With these boundaries drawn, mq9's position is clear: middleware for Agent async communication, with a registry that exists to make the A2A communication path complete — not to expand upward. That kind of restraint is what gives infrastructure products longevity.
Current Judgment
Working through all of the above, my answer to "should mq9 build a registry" has changed:
Yes. But built as "companion to A2A communication, good enough, replaceable with external components" — not as "building the best AI registry."
These two approaches look similar on the surface, but they produce very different products. The first leads mq9 to keep expanding into AI platform territory with scope spinning out of control. The second keeps mq9 scoped to the Agent async communication middleware layer — sustainable long-term.

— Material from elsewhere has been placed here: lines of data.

-- ==== Sys2Proof/Machine/Handshake.lean ====
section
/-!
DEFINITION. The handshake family of 41_handshake.md: IDLE, TRIG, REL, HS_ACK, HS_RISE and HS_FALL
(R112 to R117). Each operation is a function of the parameters, the sampled inputs it reads and the
registers; its meaning runs it at an edge.
-/

namespace Sys2Proof.Machine

/-- IDLE (41_handshake.md R112): START where it is requested, else nothing changes. -/
def idleOp (start : Bool) (b : Block) : Block := if start then acceptStart b else b

/-- TRIG (41_handshake.md R113). -/
def trigOp (p : Params) (b : Block) : Block :=
  if b.tcnt.toNat = p.trigTicks - 1 then enter .rel b else countTick b

/-- REL (41_handshake.md R114). -/
def relOp (b : Block) : Block := enter .hsAck b

/-- The state after the acknowledgment, by ACK_HIGH_PHASE (41_handshake.md R115, 90_conflicts.md C1). -/
def afterAck (p : Params) : St := if p.ackHighPhase = 1 then .hsRise else .bitRise

/-- HS_ACK (41_handshake.md R115). -/
def hsAckOp (p : Params) (line : Level) (b : Block) : Block :=
  wait false p.hsTimeoutUs (afterAck p) .noResponse line b

/-- HS_RISE (41_handshake.md R116). -/
def hsRiseOp (p : Params) (line : Level) (b : Block) : Block :=
  wait true p.edgeTimeoutUs .hsFall .timeout line b

/-- HS_FALL (41_handshake.md R117). -/
def hsFallOp (p : Params) (line : Level) (b : Block) : Block :=
  wait false p.edgeTimeoutUs .bitRise .timeout line b

/-- The meaning of IDLE (41_handshake.md R112). -/
def execIdle (s : State) : Host.Outcome State Fault Refusal :=
  clocked (fun _ i b => idleOp i.start b) s

/-- The meaning of TRIG (41_handshake.md R113). -/
def execTrig (s : State) : Host.Outcome State Fault Refusal :=
  clocked (fun p _ b => trigOp p b) s

/-- The meaning of REL (41_handshake.md R114). -/
def execRel (s : State) : Host.Outcome State Fault Refusal :=
  clocked (fun _ _ b => relOp b) s

/-- The meaning of HS_ACK (41_handshake.md R115). -/
def execHsAck (s : State) : Host.Outcome State Fault Refusal :=
  clocked (fun p i b => hsAckOp p (lineSample i) b) s

/-- The meaning of HS_RISE (41_handshake.md R116). -/
def execHsRise (s : State) : Host.Outcome State Fault Refusal :=
  clocked (fun p i b => hsRiseOp p (lineSample i) b) s

/-- The meaning of HS_FALL (41_handshake.md R117). -/
def execHsFall (s : State) : Host.Outcome State Fault Refusal :=
  clocked (fun p i b => hsFallOp p (lineSample i) b) s

end Sys2Proof.Machine
end

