-- ==== Sys2Proof/Laws/State.lean ====
section
/-!
SUPPORT. What each update of the block and of the state does to each field.
-/

namespace Sys2Proof.Machine

@[simp] theorem enter_st (n : St) (b : Block) : (enter n b).st = n := rfl

@[simp] theorem enter_tcnt (n : St) (b : Block) : (enter n b).tcnt = 0#16 := rfl

@[simp] theorem enter_bitcnt (n : St) (b : Block) : (enter n b).bitcnt = b.bitcnt := rfl

@[simp] theorem enter_sr (n : St) (b : Block) : (enter n b).sr = b.sr := rfl

@[simp] theorem enter_done (n : St) (b : Block) : (enter n b).done = b.done := rfl

@[simp] theorem enter_err (n : St) (b : Block) : (enter n b).err = b.err := rfl

@[simp] theorem enter_hum (n : St) (b : Block) : (enter n b).hum = b.hum := rfl

@[simp] theorem enter_temp (n : St) (b : Block) : (enter n b).temp = b.temp := rfl

@[simp] theorem countTick_st (b : Block) : (countTick b).st = b.st := rfl

@[simp] theorem countTick_tcnt (b : Block) : (countTick b).tcnt = b.tcnt + 1#16 := rfl

@[simp] theorem countTick_bitcnt (b : Block) : (countTick b).bitcnt = b.bitcnt := rfl

@[simp] theorem countTick_sr (b : Block) : (countTick b).sr = b.sr := rfl

@[simp] theorem countTick_done (b : Block) : (countTick b).done = b.done := rfl

@[simp] theorem countTick_err (b : Block) : (countTick b).err = b.err := rfl

@[simp] theorem countTick_hum (b : Block) : (countTick b).hum = b.hum := rfl

@[simp] theorem countTick_temp (b : Block) : (countTick b).temp = b.temp := rfl

@[simp] theorem toIdle_st (b : Block) : (toIdle b).st = .idle := rfl

@[simp] theorem toIdle_tcnt (b : Block) : (toIdle b).tcnt = 0#16 := rfl

@[simp] theorem toIdle_bitcnt (b : Block) : (toIdle b).bitcnt = 0#6 := rfl

@[simp] theorem toIdle_sr (b : Block) : (toIdle b).sr = 0#40 := rfl

@[simp] theorem toIdle_done (b : Block) : (toIdle b).done = b.done := rfl

@[simp] theorem toIdle_err (b : Block) : (toIdle b).err = b.err := rfl

@[simp] theorem toIdle_hum (b : Block) : (toIdle b).hum = b.hum := rfl

@[simp] theorem toIdle_temp (b : Block) : (toIdle b).temp = b.temp := rfl

@[simp] theorem raiseError_st (e : ErrKind) (b : Block) : (raiseError e b).st = .idle := rfl

@[simp] theorem raiseError_tcnt (e : ErrKind) (b : Block) : (raiseError e b).tcnt = 0#16 := rfl

@[simp] theorem raiseError_bitcnt (e : ErrKind) (b : Block) : (raiseError e b).bitcnt = 0#6 := rfl

@[simp] theorem raiseError_sr (e : ErrKind) (b : Block) : (raiseError e b).sr = 0#40 := rfl

@[simp] theorem raiseError_done (e : ErrKind) (b : Block) : (raiseError e b).done = true := rfl

@[simp] theorem raiseError_err (e : ErrKind) (b : Block) : (raiseError e b).err = errCode e := rfl

@[simp] theorem raiseError_hum (e : ErrKind) (b : Block) : (raiseError e b).hum = b.hum := rfl

@[simp] theorem raiseError_temp (e : ErrKind) (b : Block) : (raiseError e b).temp = b.temp := rfl

@[simp] theorem acceptStart_st (b : Block) : (acceptStart b).st = .trig := rfl

@[simp] theorem acceptStart_tcnt (b : Block) : (acceptStart b).tcnt = 0#16 := rfl

@[simp] theorem acceptStart_bitcnt (b : Block) : (acceptStart b).bitcnt = 0#6 := rfl

@[simp] theorem acceptStart_sr (b : Block) : (acceptStart b).sr = 0#40 := rfl

@[simp] theorem acceptStart_done (b : Block) : (acceptStart b).done = false := rfl

@[simp] theorem acceptStart_err (b : Block) : (acceptStart b).err = errNone := rfl

@[simp] theorem acceptStart_hum (b : Block) : (acceptStart b).hum = 0x0000#16 := rfl

@[simp] theorem acceptStart_temp (b : Block) : (acceptStart b).temp = 0x0000#16 := rfl

@[simp] theorem State.advance_toBlock (s : State) : s.advance.toBlock = s.toBlock := rfl

@[simp] theorem State.advance_build (s : State) : s.advance.build = s.build := rfl

@[simp] theorem State.advance_sched (s : State) : s.advance.sched = s.sched.tail := rfl

@[simp] theorem State.advance_edge (s : State) : s.advance.edge = s.edge + 1 := rfl

@[simp] theorem State.withPins_toBlock (s : State) (p : Pins) : (s.withPins p).toBlock = s.toBlock := rfl

@[simp] theorem State.withPins_build (s : State) (p : Pins) : (s.withPins p).build = s.build := rfl

@[simp] theorem State.withPins_sched (s : State) (p : Pins) : (s.withPins p).sched = p :: s.sched.tail := rfl

@[simp] theorem State.withPins_edge (s : State) (p : Pins) : (s.withPins p).edge = s.edge := rfl

@[simp] theorem State.withPins_pins (s : State) (p : Pins) : (s.withPins p).pins = p := rfl

/-- The edge has passed: the input after it comes up. -/
@[simp] theorem State.advance_pinsAt (s : State) (j : Nat) : s.advance.pinsAt j = s.pinsAt (j + 1) := by
  unfold State.pinsAt State.advance
  have h : s.edge + 1 + j = s.edge + (j + 1) := by omega
  cases s.sched <;> simp [h]

theorem State.advance_pins (s : State) : s.advance.pins = s.pinsAt 1 := State.advance_pinsAt s 0

/-- The next inputs depend on the schedule and the edge number alone. -/
theorem State.pinsAt_congr {s t : State} (hs : t.sched = s.sched) (he : t.edge = s.edge) (j : Nat) :
    t.pinsAt j = s.pinsAt j := by
  simp [State.pinsAt, hs, he]

end Sys2Proof.Machine
end

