/-- R131: the bit sampled is the low end of the frame. -/
theorem shiftIn_getLsbD_zero (sr : Frame) (l : Level) : (shiftIn sr l).getLsbD 0 = l := by
  simp [shiftIn]

/-! ## The invariant under a write of the registers -/

/-- The invariant speaks of the build and the registers alone. -/
theorem Inv.congr {s t : State} (inv : Inv s) (build : t.build = s.build)
    (block : t.toBlock = s.toBlock) : Inv t := by
  obtain ⟨b, p, sched, edge⟩ := t
  cases build
  cases block
  exact ⟨inv.built, inv.used, inv.phase, inv.ticks, inv.bits, inv.frame, inv.fall, inv.pending,
    inv.clear, inv.failed, inv.range⟩

/-- In IDLE with a clear datapath, the invariant is what it says of the result registers. -/
theorem inv_of_idle {s : State} (built : s.build.legal = true) (idle : s.st = .idle)
    (ticks : s.tcnt = 0#16) (bits : s.bitcnt = 0#6) (frame : s.sr = 0#40)
    (clear : s.done = false → s.err = 0b00#2 ∧ s.hum = 0#16 ∧ s.temp = 0#16)
    (failed : s.err ≠ 0b00#2 → s.hum = 0#16 ∧ s.temp = 0#16) (range : s.temp ≠ 0x8000#16) : Inv s where
  built := built
  used := by rw [idle]; rfl
  phase _ := by rw [idle]; decide
  ticks := by rw [idle, ticks]; exact Nat.one_pos
  bits := by rw [idle, bits]; decide
  frame := by rw [bits, frame]; decide
  fall h := by rw [idle] at h; cases h
  pending h := absurd idle ((busy_iff _).1 h)
  clear := clear
  failed := failed
  range := range

/-- R38: the reset values are a state of the invariant, in every legal build. -/
theorem inv_reset {s : State} (built : s.build.legal = true) (block : s.toBlock = Block.reset) :
    Inv s := by
  refine inv_of_idle built ?_ ?_ ?_ ?_ (fun _ => ?_) (fun _ => ?_) ?_ <;> rw [block] <;> decide

/-- R100: an accepted START makes a state of the invariant out of any registers. -/
theorem inv_acceptStart {s : State} {b : Block} (built : s.build.legal = true)
    (block : s.toBlock = acceptStart b) : Inv s where
  built := built
  used := by rw [block]; rfl
  phase _ := by rw [block]; exact ⟨nofun, nofun⟩
  ticks := by
    obtain ⟨positive, -⟩ := trigTicks_bounds built
    rw [block]
    exact positive
  bits := by rw [block]; exact ⟨Nat.le_refl 0, Nat.le_refl 0⟩
  frame := by rw [block]; exact Nat.one_pos
  fall h := by rw [block] at h; cases h
  pending _ := by rw [block]; rfl
  clear _ := by rw [block]; exact ⟨rfl, rfl, rfl⟩
  failed _ := by rw [block]; exact ⟨rfl, rfl⟩
  range := by rw [block]; exact nofun

/-- R24: a transition between two states of a read keeps the invariant, where the state entered is
allowed and its range holds the bit count; BIT_FALL is entered by the sample of a bit alone. -/
theorem inv_enter {s : State} (inv : Inv s) (busyState : s.st ≠ .idle) {n : St}
    (used : usedCode n = true)
    (phase : s.build.ackHighPhase = 0 → n ≠ .hsRise ∧ n ≠ .hsFall)
    (bits : (bitRange n).1 ≤ s.bitcnt.toNat ∧ s.bitcnt.toNat ≤ (bitRange n).2) (notFall : n ≠ .bitFall) :
    Inv { s with toBlock := enter n s.toBlock } where
  built := inv.built
  used := used
  phase := phase
  ticks := (tickLimit_bounds inv.built n).1
  bits := bits
  frame := inv.frame
  fall h := absurd h notFall
  pending _ := inv.pending ((busy_iff _).2 busyState)
  clear := inv.clear
  failed := inv.failed
  range := inv.range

mq9's overall goal is clear: the most usable middleware for Agent async communication. Currently carrying A2A primarily, with other protocols to follow. The registry is a necessary companion to that goal, not an independent pursuit.
Concrete path forward:
- PoC: implement a minimal registry using fastembed-rs + LanceDB, validate that the AgentCard registration and semantic discovery pipeline runs end-to-end
- Protocolize: write AGENT.REGISTER, AGENT.DISCOVER, and related interfaces into the mq9 protocol, reflecting the A2A AgentCard structure
- Plugin abstraction: define the
VectorStoreandEmbeddertraits, with LanceDB and fastembed as built-in default implementations - Documentation: clearly state the "good enough" boundary numbers — what scenarios call for external integration, what scenarios the mq9 built-in handles fine
Whether this is ultimately worth building comes down to user feedback. The current judgment is yes — but that needs to be confirmed once the PoC is running and actual feedback comes in.